There is one span to output from the data below: the lines starting at the line with "let q := m * m / 2 ^ 60" and ending at the line with "a/b in 2^-48. -/". Output it exactly, ends included, nothing more.

### Saved data entries
=== Begin Enclosure ===
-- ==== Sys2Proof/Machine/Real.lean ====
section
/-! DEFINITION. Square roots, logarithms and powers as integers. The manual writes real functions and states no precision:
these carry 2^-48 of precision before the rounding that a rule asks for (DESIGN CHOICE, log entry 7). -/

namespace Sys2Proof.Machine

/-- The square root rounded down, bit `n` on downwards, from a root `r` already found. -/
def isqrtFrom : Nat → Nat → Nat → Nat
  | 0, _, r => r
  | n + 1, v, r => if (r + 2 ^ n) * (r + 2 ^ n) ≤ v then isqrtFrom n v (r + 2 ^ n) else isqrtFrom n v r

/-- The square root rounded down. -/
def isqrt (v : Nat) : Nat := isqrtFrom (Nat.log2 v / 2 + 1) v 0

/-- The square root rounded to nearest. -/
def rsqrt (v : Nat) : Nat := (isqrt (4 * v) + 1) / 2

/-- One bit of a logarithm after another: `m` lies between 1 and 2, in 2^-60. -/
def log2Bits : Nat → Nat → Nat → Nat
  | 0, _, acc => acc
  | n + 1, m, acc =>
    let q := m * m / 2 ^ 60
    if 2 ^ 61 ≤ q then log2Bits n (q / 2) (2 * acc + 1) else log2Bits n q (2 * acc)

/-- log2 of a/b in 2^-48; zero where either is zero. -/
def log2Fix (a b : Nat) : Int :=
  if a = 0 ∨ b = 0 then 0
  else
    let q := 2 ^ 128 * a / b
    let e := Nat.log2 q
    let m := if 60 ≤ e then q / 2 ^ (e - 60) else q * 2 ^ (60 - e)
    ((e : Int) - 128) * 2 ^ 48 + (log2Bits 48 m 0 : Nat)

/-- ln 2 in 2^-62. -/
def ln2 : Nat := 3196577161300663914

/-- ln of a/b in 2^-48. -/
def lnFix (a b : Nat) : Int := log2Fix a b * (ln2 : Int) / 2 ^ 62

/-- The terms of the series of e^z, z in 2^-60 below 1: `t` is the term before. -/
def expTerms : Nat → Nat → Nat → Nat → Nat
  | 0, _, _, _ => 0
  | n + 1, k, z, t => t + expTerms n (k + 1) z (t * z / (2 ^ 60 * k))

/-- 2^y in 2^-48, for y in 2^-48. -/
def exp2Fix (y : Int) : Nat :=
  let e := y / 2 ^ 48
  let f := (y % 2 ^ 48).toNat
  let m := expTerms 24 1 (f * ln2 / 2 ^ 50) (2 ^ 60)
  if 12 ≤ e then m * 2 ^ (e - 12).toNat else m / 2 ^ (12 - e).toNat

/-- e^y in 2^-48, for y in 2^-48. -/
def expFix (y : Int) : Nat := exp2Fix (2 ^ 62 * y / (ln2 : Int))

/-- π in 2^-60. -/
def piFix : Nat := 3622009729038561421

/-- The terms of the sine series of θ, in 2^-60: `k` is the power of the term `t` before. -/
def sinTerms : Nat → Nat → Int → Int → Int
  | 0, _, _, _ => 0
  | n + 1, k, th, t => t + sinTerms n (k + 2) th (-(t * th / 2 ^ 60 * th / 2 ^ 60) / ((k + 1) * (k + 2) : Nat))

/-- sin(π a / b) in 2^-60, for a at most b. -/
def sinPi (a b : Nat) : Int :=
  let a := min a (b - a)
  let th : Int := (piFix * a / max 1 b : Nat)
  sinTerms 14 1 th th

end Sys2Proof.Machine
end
=== End Enclosure ===
### Task result
    let q := m * m / 2 ^ 60
    if 2 ^ 61 ≤ q then log2Bits n (q / 2) (2 * acc + 1) else log2Bits n q (2 * acc)

/-- log2 of a/b in 2^-48; zero where either is zero. -/
def log2Fix (a b : Nat) : Int :=
  if a = 0 ∨ b = 0 then 0
  else
    let q := 2 ^ 128 * a / b
    let e := Nat.log2 q
    let m := if 60 ≤ e then q / 2 ^ (e - 60) else q * 2 ^ (60 - e)
    ((e : Int) - 128) * 2 ^ 48 + (log2Bits 48 m 0 : Nat)

/-- ln 2 in 2^-62. -/
def ln2 : Nat := 3196577161300663914

/-- ln of a/b in 2^-48. -/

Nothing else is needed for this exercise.